German vessel that disappeared off Greenland in 1967

FV Johannes Krüss was a West German fishing trawler that was known for its rescue efforts during the sinking of Danish passenger liner MS Hans Hedtoft in 1959. On 21 February 1967, she went missing off Cape Farewell, Greenland. No survivors were ever found and her wreck remains missing.

== Construction ==
Johannes Krüss was built in the Seebeck-Werft shipyard in Bremerhaven, Germany in 1956. She was 56 meters long with a 9.13 meter beam. The ship was launched on 25 June 1956, owned by Hochseefischerei Carl Kämpf Partenreederei, a shipping company based in Bremerhaven.

== Career ==
Johannes Krüss was a fishing trawler, and was involved in fishing off the coast of Germany during her career.

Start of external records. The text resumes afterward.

-- ==== Sys2Proof/Machine/Types.lean ====
section
/-! DEFINITION. The types of the state the register tables do not hold: queues, channel sequencers,
streams, buffers, sessions and the like, block by block, and the messages that leave the module. -/

namespace Sys2Proof.Machine

/-! ## CAN (16_can_fd.md) -/

/-- What a transmit buffer holds beyond its registers: the tick in which its launch took effect (R387), whether an
ABORT waits for the end of its attempt (R386). -/
structure CanBuf where
  effect : Option Nat := none
  abort : Bool := false
  deriving DecidableEq, Repr

/-- What a controller holds beyond its registers: its buffers, and frames of the system that wait for their buffer
(0 Pommel, 1 and 2 plant time, 3 Stitch, 4 and 5 signal gateway, 6 GZ-1200, 7 network sleep), oldest first. -/
structure CanSt where
  bufs : SMap CanBuf := []
  sys : SMap (List CanFrame) := []
  /-- the tick of the last RECOVER (R381) -/
  recAt : Nat := 0
  deriving DecidableEq, Repr

/-! ## Messages that leave the module -/

/-- A message on XL (Table 1-5): its priority class and its content. -/
inductive XlMsg where
  /-- the 500 µs heartbeat (R36) -/
  | heartbeat (h : Heartbeat)
  /-- a trip or reset message of Pommel, bytes 0 to 23 of Table 12-5 (R308) -/
  | trip (bytes : List Byte)
  /-- a channel offered for make-before-break release (R338) -/
  | lsRelease (ch : Nat)
  /-- the confirmation that the partner's own channel conducts (R338) -/
  | lsConfirm (ch : Nat)
  /-- a ring offered, with the last SEQ the master triggers, or the answer to an offer (R198) -/
  | ringPass (ring seqLast : Nat)
  | ringPassAnswer (ring : Nat) (accept : Bool)
  /-- a sealed plot image of MIGRATE, or of CHECKPOINT with its number (R486, R488) -/
  | plotImage (img : PlotImage)
  | checkpoint (num : Nat) (img : PlotImage)
  /-- the restore confirmation of a migration (R486) -/
  | restoreConfirm (plot : Nat) (status : Nat)
  /-- a Bridle request: tag, write or read, posted or not, address, bytes, data, priority, generation -/
  | request (tag : Nat) (write posted : Bool) (addr size data prio gen : Nat)
  /-- a Bridle response, RETRY, failure notice, posted-write acknowledgement -/
  | response (tag status data gen : Nat)
  | retry (tag : Nat)
  | failNotice (tag addr status : Nat)
  | postedAck (count : Nat)
  deriving DecidableEq, Repr

/-- Everything that leaves the module, in the order in which it leaves. -/
inductive Out where
  /-- a frame that controller `ctrl` has sent and a node has acknowledged -/
  | can (ctrl : Nat) (frame : CanFrame)
  | xl (msg : XlMsg)
  /-- an Ethernet frame leaving a port, with its stamp -/
  | eth (port : Nat) (frame : List Byte) (st : Stamp)
  /-- an angle reference message leaving a port: the group address as object 0x4002:05 has it, the UDP port, payload and tag
  of its datagram (R119) -/
  | netRef (port : Nat) (group : List Byte) (udp : Nat) (payload : List Byte) (st : Stamp)
  /-- a datagram of the Stitch endpoint on port 0 or 1: header and clear body, before encryption and tag (R442) -/
  | stitch (port : Nat) (header body : List Byte)
  /-- line end A (false) or B (true) of a ring sends: the bytes of a trigger sequence after TRG (R175), of its
  train (Table 7-3), or of a control frame (Table 7-7) -/
  | latTrigger (ring : Nat) (endB : Bool) (bytes : List Byte)
  | latTrain (ring : Nat) (endB : Bool) (bytes : List Byte)
  | latCtrl (ring : Nat) (endB : Bool) (bytes : List Byte)
  /-- a measurement receiver sends the bytes of a SYNC sequence after SYNC (R207), or a control frame (R211) -/
  | msrSync (link : Nat) (bytes : List Byte)
  | msrCtrl (link : Nat) (bytes : List Byte)
  /-- an interrupt to a consumer: plot 0-7 or 8 the supervisor; source code, 256 + c for a window boundary of core c -/
  | irq (cons src : Nat)
  /-- Stirrup's report of an action: LS or DIO, channel, applied or not, the tick -/
  | stage (isLs : Bool) (ch : Nat) (applied : Bool) (st : Stamp)
  /-- the WAKE line driven low (true) or released (R406) -/
  | wakeLine (low : Bool)
  /-- OFFSET and status of a block on the USB service endpoint 0x81 (R534) -/
  | svcStatus (offset status : Nat)
  deriving DecidableEq, Repr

=== Search for MS Hans Hedtoft survivors ===

On 30 January 1959, Johannes Krüss received distress calls from the sinking Danish passenger ship MS Hans Hedtoft at 13:56 near Cape Farewell, Greenland after the latter struck an iceberg at 59°30′N 43°00′W. She was one of three vessels that responded to the distress signals, the other two being United States Coast Guard cutter USCGC Campbell and another West German trawler. However, due to rough seas, floating ice, dwindling daylight and general poor visibility they were unable to reach the position provided by Hans Hedtoft before she sank later that afternoon. Johannes Krüss was the only of the three vessels to have made it to the position of Hans Hedtoft only a few minutes after her sinking, but was unable to find any survivors.

== Disappearance ==
On 21 February 1967, Johannes Krüss left Bremerhaven en route to North Atlantic fishing grounds with 23 people on board. Her last communication was on 28 February, when she reported that she was 300 miles east of Cape Farewell, Greenland, at 38°W. She was not heard from again. At the time, the temperature around the vessel's last known coordinates was -22°C, and wind speeds were up to 10 beaufort.

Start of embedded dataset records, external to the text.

/-- Close the open packet with a zero word that has END and POISON set; nothing when none is open (R234). -/
def furAbort (s : State) (q : Nat) : State :=
  if (s.queue q).opn.isSome then furStore s q 0 true true else s

/-- May this requester use the producer page of queue `q` (R243)? -/
def isProducer (s : State) (r : Req) (q : Nat) : Bool :=
  match r with
  | .plot p => s.rd (F.Q_OWN_PROD q) == p.val
  | _ => false

/-- May this requester use the consumer page of queue `q` (R243)? -/
def isConsumer (s : State) (r : Req) (q : Nat) : Bool :=
  match r with
  | .plot p => s.rd (F.Q_OWN_CONS q) == p.val
  | .supervisor => s.rd (F.Q_OWN_CONS q) == 8
  | _ => false

/-- A producer write of one word: refused without credit, with OVERRUN and the open packet closed (R235). -/
def furProduce (s : State) (r : Req) (q : Nat) (data : Word) (last : Bool) : State :=
  if !isProducer s r q then s.status 0x0206
  else if queueCredit s q = 0 then
    (furAbort (s.wr (F.Q_FLT_OVERRUN q) 1) q).status 0x0305
  else (furStore s q data last false).status 0

/-- A write of PRIO in Q_PCTL (R234). -/
def furPrio (s : State) (r : Req) (q prio : Nat) : State :=
  if !isProducer s r q then s.status 0x0206
  else (s.setQueue q { s.queue q with prio := prio }).status 0

/-- A write of POISON_NEXT in Q_PCTL (R234). -/
def furPoisonNext (s : State) (r : Req) (q : Nat) : State :=
  if !isProducer s r q then s.status 0x0206
  else (s.setQueue q { s.queue q with poisonNext := true }).status 0

/-- A write of ABORT in Q_PCTL (R234). -/
def furPctlAbort (s : State) (r : Req) (q : Nat) : State :=
  if !isProducer s r q then s.status 0x0206 else (furAbort s q).status 0

/-- A queue with its contents discarded and its credits revoked (R233, R242). -/
def QueueSt.emptied (x : QueueSt) : QueueSt :=
  { x with fill := [], opn := none, drain := [], spilling := none, spilled := [], sel := [], selImage := false, images := 0 }

/-- Discard what queue `q` holds, the selected packet's words among it. -/
def furEmpty (s : State) (q : Nat) : State := (s.wr (F.Q_DSTAT_REMAIN q) 0).setQueue q (s.queue q).emptied

/-- Discard the contents of queue `q`; its credits are revoked until the next tick (R233). -/
def furFlush (s : State) (q : Nat) : State :=
  let s := furEmpty s q
  furSync (s.setQueue q { s.queue q with revoked := true }) q

/-! ## Hardware sources -/

/-- The credit that a hardware packet meets: a top-up of the same tick comes after it (Table 9-2). -/
def hwCredit (s : State) (q : Nat) : Nat :=
  match (s.queue q).topUp with
  | some (t, c) => if t = s.now then min c (queueCredit s q) else queueCredit s q
  | none => queueCredit s q

/-- Note the credit of queue `q` before a top-up, for the hardware packets of this tick. -/
def QueueSt.noted (x : QueueSt) (s : State) (q : Nat) : QueueSt := { x with topUp := some (s.now, queueCredit s q) }

/-- Would a hardware packet of `n` words be accepted (R237)? -/
def hwRoom (s : State) (q n : Nat) : Bool :=
  s.rdB (F.Q_CFG_EN q) && decide (n ≤ maxPkt s q) && decide (n + hwCredit s q ≤ queueFree s q)

/-- Mark the last word of a packet. -/
def markLast : List Word → List QWord
  | [] => []
  | [w] => [⟨w, true, false, none⟩]
  | w :: r => ⟨w, false, false, none⟩ :: markLast r

/-- Records for a plot under reset go to the supervisor (R480). -/
def hwQueue (s : State) (q : Nat) : Nat := if plotResetting s (s.rd (F.Q_OWN_CONS q)) then s.rd F.PC_EVQ_QUEUE else q

/-- A hardware source writes a packet whole at the queue's HWPRIO, or it is lost (R237). -/
def hwPost (s : State) (q : Nat) (words : List Word) : State :=
  let q := hwQueue s q
  if hwRoom s q words.length then
    let x := s.queue q
    let ws := placeWords (furPos s q) (markLast words)
    let s := ws.foldl furPut s
    furSync (s.setQueue q { x with fill := x.fill ++ [⟨s.rd (F.Q_CFG_HWPRIO q), ws⟩] }) q
  else (s.wr (F.Q_FLT_LOST q) 1).incSat (F.Q_CNT_LOST_CNT q)

/-- HW_PACKET_WRITE (R237). -/
def execHwPacketWrite (q : Fin 64) (words : List Word) (s : State) : Res :=
  .next (if words.isEmpty then s else hwPost s q words)

/-- The hardware-fault record of R227 in the supervisor's error queue: the layout of Table 18-2, with a
TYPE that no rule gives and that is therefore free (log entry 10). -/
def hwErrorRecord (s : State) (code : Nat) : State :=
  let st := s.stamp
  let bytes := le 1 (s.freeNat 8) ++ le 1 8 ++ le 2 code ++ st.ang.bytes ++ st.pt.bytes ++
    le 2 0 ++ le 5 0 ++ le 1 0 ++ le 2 (s.rd (F.BR_TAG_TAG 8))
  let s := s.took
  if s.rdB (F.BR_ERRQ_EN 8) then hwPost s (s.rd (F.BR_ERRQ_QUEUE 8)) (toWords bytes) else s

/-! ## Consuming -/

/-- The first packet of the lowest PRIO value, and the others in their order (R238). -/
def takeFirst : List QPacket → Option (QPacket × List QPacket)
  | [] => none
  | p :: r =>
    match takeFirst r with
    | none => some (p, [])
    | some (m, rest) => if p.prio ≤ m.prio then some (p, r) else some (m, p :: rest)

/-- Spill images without the empty ones in front. -/
def dropEmpty : List (List QPacket) → List (List QPacket)
  | [] => []
  | i :: r => if i.isEmpty then dropEmpty r else i :: r

/-- The next packet a consumer meets, and the queue without it (R238): the draining bank first, then the
spill images, oldest first. -/
def QueueSt.next (x : QueueSt) : Option (QPacket × QueueSt) :=
  match takeFirst x.drain with
  | some (p, rest) => some (p, { x with drain := rest, selImage := false })
  | none =>
    match dropEmpty x.spilled with
    | [] => none
    | i :: r =>
      match takeFirst i with
      | none => none
      | some (p, rest) => some (p, { x with spilled := rest :: r, selImage := true })

/-- The header that Q_NEXT returns for a packet (R238). -/
def nextHeader (p : QPacket) : Nat :=
  p.words.length + p.prio * 2 ^ 16 + (if p.words.any (·.poison) then 2 ^ 19 else 0) + 2 ^ 31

The trawler missed its regular catch report deadline on 5 March, at which point the ship's owners tried contacting her via Norddeich radio station and received no response. A second trawler, J. H. Wilhelms, broadcast a radio alert to all vessels in the area, asking, "Who has seen Johannes Krüss?" She also received no response.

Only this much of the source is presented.